26/02/2008
P'Heureux
J’ai pas envie d’être heureux
ça demande trop de travail, trop de contraintes et de complications.
J’ai pas besoin de ça.
Dépendre de quelqu’un, avoir des comptes à lui rendre.
Je préfère non exister, mais librement,
souffrir pour moi, ne rien partager, tout garder, tout économiser
même les sourires et la tendresse.
Je ne veux pas être heureux, être à deux.
Personne à qui parler, personne à impressionner ; juste se porter soi.
Et moi j’suis assez lourd comme ça.
Mes larmes n’alarment personne et c’est mieux comme ça.
La solitude est mon rempart, je m’y cache et je suis bien. Les autres ne me voient pas.
Je suis moins insupportable quand je m’isole des autres.
Je ne veux plus chercher à être heureux, non, j’suis trop lâche pour essayer, trop conscient de l’inanité de cela.
La facilité je l’ai choisie, et le reste me fout la paix.
C’est trop compliqué alors j’abdique. Faut pas venir me chercher. Jamais.
Je préfère le malheur, la souffrance, me demandez pas pourquoi… Je vous répondrai que c’est comme ça, la vie m’a donné ça et je ne cherche pas plus loin, c’est trop dur. Alors non ne me demandez pas. Oubliez moi et vivez vos bonheurs. Soyez heureux, je vous laisse tout, ça fera plus vous verrez.
18/02/2008
Comme avant, en pire
A l’instar de jadis, je me retrouve au fond du trou
ce trou que j’ai moi-même creusé
ok rien de bien extraordinaire à cela après tout je pense que ma vie n’a pas à atteindre un autre niveau. Non la nouveauté c’est que je n’ai pas envie de remonter et je doute (et redoute) qu’on puisse venir me chercher… Je pense ne même pas en avoir envie.

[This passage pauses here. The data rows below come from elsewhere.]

/-! ### Rows of records, evaluations and lockouts -/

theorem yields_etaExpiry (r : Fin 24) (s : State) : Yields s (execEtaExpiry r s) := by
  unfold execEtaExpiry
  split
  · exact yields_noEvent s
  · exact yields_taken (keeps_setRecord s r _)

theorem yields_lifetimeExpiry (r : Fin 24) (s : State) : Yields s (execLifetimeExpiry r s) := by
  unfold execLifetimeExpiry
  split
  · exact yields_noEvent s
  · exact yields_taken (keeps_removeRecord s r _ _)

theorem yields_holdOffExpiry (r : Fin 24) (s : State) : Yields s (execHoldOffExpiry r s) := by
  unfold execHoldOffExpiry
  split
  · exact yields_noEvent s
  · split
    · exact yields_noEvent s
    · exact yields_taken (keeps_setRecord s r _).marked

theorem yields_evaluation (s : State) : Yields s (execEvaluation s) := by
  have htaken : Keeps s { s with evalDue := false } := keeps_of_same rfl rfl rfl rfl rfl rfl
  exact yields_ite (fun _ => yields_taken (htaken.trans (keeps_evaluate _))) (fun _ => yields_noEvent s)

theorem yields_lockoutExpiry (ap : Fin 8) (s : State) : Yields s (execLockoutExpiry ap s) := by
  unfold execLockoutExpiry
  split
  · exact yields_noEvent s
  · exact yields_taken (keeps_setLockout s ap none).marked

/-! ### Phase-port rows -/

theorem yields_messageStart (more : List SerialChar) (s : State) : Yields s (execMessageStart more s) := by
  unfold execMessageStart
  split
  · exact yields_noEvent s
  · split
    · exact yields_taken (keeps_of_same rfl rfl rfl rfl rfl rfl)
    · exact yields_noEvent s
    · exact yields_noEvent s

theorem yields_phases (chars : List SerialChar) (s : State) : Yields s (execPhases chars s) := by
  unfold execPhases
  split
  · exact yields_taken ((keeps_validMessage s).trans (keeps_setController _ _)).marked
  · exact yields_noEvent s

theorem yields_accept (chars : List SerialChar) (s : State) : Yields s (execAccept chars s) := by
  unfold execAccept
  split
  · exact yields_taken (keeps_forCall s _ _ fun k t => keeps_acceptFor t k)
  · exact yields_noEvent s

theorem yields_start (chars : List SerialChar) (s : State) : Yields s (execStart chars s) := by
  unfold execStart
  split
  · exact yields_taken (keeps_forCall s _ _ fun k t => keeps_startFor t k)
  · exact yields_noEvent s

theorem yields_deny (chars : List SerialChar) (s : State) : Yields s (execDeny chars s) := by
  unfold execDeny
  split
  · exact yields_taken (keeps_forCall s _ _ fun k t => keeps_denyFor t k _)
  · exact yields_noEvent s

theorem yields_end (chars : List SerialChar) (s : State) : Yields s (execEnd chars s) := by
  unfold execEnd
  split
  · exact yields_taken (keeps_forCall s _ _ fun k t => keeps_endFor t k _)
  · exact yields_noEvent s

theorem yields_invalidMessage (chars : List SerialChar) (s : State) : Yields s (execInvalidMessage chars s) := by
  unfold execInvalidMessage
  split
  · exact yields_taken ((keeps_messageDone s).trans (keeps_count _ _))
  · exact yields_noEvent s

theorem yields_messageCutOff (s : State) : Yields s (execMessageCutOff s) := by
  unfold execMessageCutOff
  split
  · exact yields_noEvent s
  · exact yields_taken ((keeps_messageDone s).trans (keeps_count _ _))

theorem yields_messageTxEnd (s : State) : Yields s (execMessageTxEnd s) := by
  unfold execMessageTxEnd
  split
  · exact yields_noEvent s
  · exact yields_taken (keeps_of_same rfl rfl rfl rfl rfl rfl)

theorem yields_readyLineChange (level : ReadyLevel) (s : State) : Yields s (execReadyLineChange level s) :=
  yields_ite (fun _ => yields_noEvent s) (fun _ => yields_taken (keeps_setController s _).marked)

theorem yields_phaseAgeExpiry (s : State) : Yields s (execPhaseAgeExpiry s) :=
  yields_ite (fun _ => yields_taken ((keeps_setController s _).trans (keeps_raise _ _)).marked)
    (fun _ => yields_noEvent s)

theorem yields_responseTimeout (k : Fin 4) (s : State) : Yields s (execResponseTimeout k s) := by
  refine yields_ite (fun _ => ?_) (fun _ => yields_noEvent s)
  split
  case h_1 => exact yields_taken ((keeps_closeReturning s k _).trans (keeps_responseMissed _))
  case h_2 => exact yields_taken ((keeps_idleSlot s k).trans (keeps_responseMissed _))
  all_goals exact yields_noEvent s

theorem yields_startLimitExpiry (k : Fin 4) (s : State) : Yields s (execStartLimitExpiry k s) :=
  yields_ite (fun _ => yields_taken (keeps_closeReturning s k _)) (fun _ => yields_noEvent s)

theorem yields_serviceLimitExpiry (k : Fin 4) (s : State) : Yields s (execServiceLimitExpiry k s) :=
  yields_ite (fun _ => yields_taken (keeps_closeReturning s k _)) (fun _ => yields_noEvent s)

/-! ### Handler rows that answer nothing, and resets -/

theorem yields_time (s : State) : Yields s (execTime s) := by
  unfold execTime
  split
  · exact yields_noEvent s
  case h_2 htake =>
    split
    · exact yields_taken (takeHead_keeps htake)
    · exact yields_taken ((takeHead_keeps htake).trans (keeps_of_same rfl rfl rfl rfl rfl rfl))

theorem yields_noticeReceive (s : State) : Yields s (execNoticeReceive s) := by
  unfold execNoticeReceive
  split
  · exact yields_noEvent s
  case h_2 htake => exact yields_taken ((takeHead_keeps htake).trans (keeps_noticeFrameTaken _ _))
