@[simp] theorem finalize_k0 (s : State) :
    (finalize s).k0 = s.k0 := rfl

@[simp] theorem finalize_k1 (s : State) :
    (finalize s).k1 = s.k1 := rfl

@[simp] theorem finalize_ks (s : State) :
    (finalize s).ks = s.ks := rfl

@[simp] theorem finalize_ksCnt (s : State) :
    (finalize s).ksCnt = s.ksCnt := rfl

@[simp] theorem finalize_buf (s : State) :
    (finalize s).buf = s.buf := rfl

@[simp] theorem finalize_bufCnt (s : State) :
    (finalize s).bufCnt = s.bufCnt := rfl

@[simp] theorem finalize_totalLen (s : State) :
    (finalize s).totalLen = s.totalLen := rfl

@[simp] theorem finalize_fsm (s : State) :
    (finalize s).fsm = .finalized := rfl

@[simp] theorem finalize_inputs (s : State) :
    (finalize s).inputs = s.inputs := rfl

@[simp] theorem finalize_responses (s : State) :
    (finalize s).responses = s.responses := rfl

@[simp] theorem stageByte_lanes (s : State) (b : Byte) :
    (stageByte s b).lanes = s.lanes := rfl

@[simp] theorem stageByte_k0 (s : State) (b : Byte) :
    (stageByte s b).k0 = s.k0 := rfl

@[simp] theorem stageByte_k1 (s : State) (b : Byte) :
    (stageByte s b).k1 = s.k1 := rfl

@[simp] theorem stageByte_buf (s : State) (b : Byte) :
    (stageByte s b).buf = s.buf := rfl

@[simp] theorem stageByte_bufCnt (s : State) (b : Byte) :
    (stageByte s b).bufCnt = s.bufCnt := rfl

@[simp] theorem stageByte_totalLen (s : State) (b : Byte) :
    (stageByte s b).totalLen = s.totalLen := rfl

@[simp] theorem stageByte_fsm (s : State) (b : Byte) :
    (stageByte s b).fsm = s.fsm := rfl

@[simp] theorem stageByte_inputs (s : State) (b : Byte) :
    (stageByte s b).inputs = s.inputs := rfl

@[simp] theorem stageByte_responses (s : State) (b : Byte) :
    (stageByte s b).responses = s.responses := rfl

@[simp] theorem absorbByte_k0 (s : State) (b : Byte) :
    (absorbByte s b).k0 = s.k0 := rfl

@[simp] theorem absorbByte_k1 (s : State) (b : Byte) :
    (absorbByte s b).k1 = s.k1 := rfl

@[simp] theorem absorbByte_ks (s : State) (b : Byte) :
    (absorbByte s b).ks = s.ks := rfl

@[simp] theorem absorbByte_ksCnt (s : State) (b : Byte) :
    (absorbByte s b).ksCnt = s.ksCnt := rfl

@[simp] theorem absorbByte_buf (s : State) (b : Byte) :
    (absorbByte s b).buf = s.buf.set s.bufCnt.val b s.bufCnt.isLt := rfl

@[simp] theorem absorbByte_totalLen (s : State) (b : Byte) :
    (absorbByte s b).totalLen = s.totalLen := rfl

@[simp] theorem absorbByte_fsm (s : State) (b : Byte) :
    (absorbByte s b).fsm = s.fsm := rfl

@[simp] theorem absorbByte_inputs (s : State) (b : Byte) :
    (absorbByte s b).inputs = s.inputs := rfl

@[simp] theorem absorbByte_responses (s : State) (b : Byte) :
    (absorbByte s b).responses = s.responses := rfl

@[simp] theorem stageBytes_lanes (s : State) (bytes : List Byte) :
    (stageBytes s bytes).lanes = s.lanes := by
  induction bytes generalizing s with
  | nil => rfl
  | cons b bs ih => exact ih (stageByte s b)

@[simp] theorem stageBytes_k0 (s : State) (bytes : List Byte) :
    (stageBytes s bytes).k0 = s.k0 := by
  induction bytes generalizing s with
  | nil => rfl
  | cons b bs ih => exact ih (stageByte s b)

@[simp] theorem stageBytes_k1 (s : State) (bytes : List Byte) :
    (stageBytes s bytes).k1 = s.k1 := by
  induction bytes generalizing s with
  | nil => rfl
  | cons b bs ih => exact ih (stageByte s b)

@[simp] theorem stageBytes_buf (s : State) (bytes : List Byte) :
    (stageBytes s bytes).buf = s.buf := by
  induction bytes generalizing s with
  | nil => rfl
  | cons b bs ih => exact ih (stageByte s b)

@[simp] theorem stageBytes_bufCnt (s : State) (bytes : List Byte) :
    (stageBytes s bytes).bufCnt = s.bufCnt := by
  induction bytes generalizing s with
  | nil => rfl
  | cons b bs ih => exact ih (stageByte s b)

@[simp] theorem stageBytes_totalLen (s : State) (bytes : List Byte) :
    (stageBytes s bytes).totalLen = s.totalLen := by
  induction bytes generalizing s with
  | nil => rfl
  | cons b bs ih => exact ih (stageByte s b)

@[simp] theorem stageBytes_fsm (s : State) (bytes : List Byte) :
    (stageBytes s bytes).fsm = s.fsm := by
  induction bytes generalizing s with
  | nil => rfl
  | cons b bs ih => exact ih (stageByte s b)

@[simp] theorem stageBytes_inputs (s : State) (bytes : List Byte) :
    (stageBytes s bytes).inputs = s.inputs := by
  induction bytes generalizing s with
  | nil => rfl
  | cons b bs ih => exact ih (stageByte s b)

Beaucoup de choses se sont révélées à moi ces derniers temps ou plutôt certaines choses qui occultaient la réalité ont eu la bonne idée de faire cesser enfin la mascarade. Oui, la nuance est importante. La réalité était toujours là, mais je voulais y croire à l’envers, me précipiter vers une vie qui n’existerait donc jamais, vers un avenir que je voulais idéal. C’était trop tôt et à présent c’est trop tard. J’ai brûlé avec mes ailes, le soleil n’était pas fait pour moi, j’y ai cru.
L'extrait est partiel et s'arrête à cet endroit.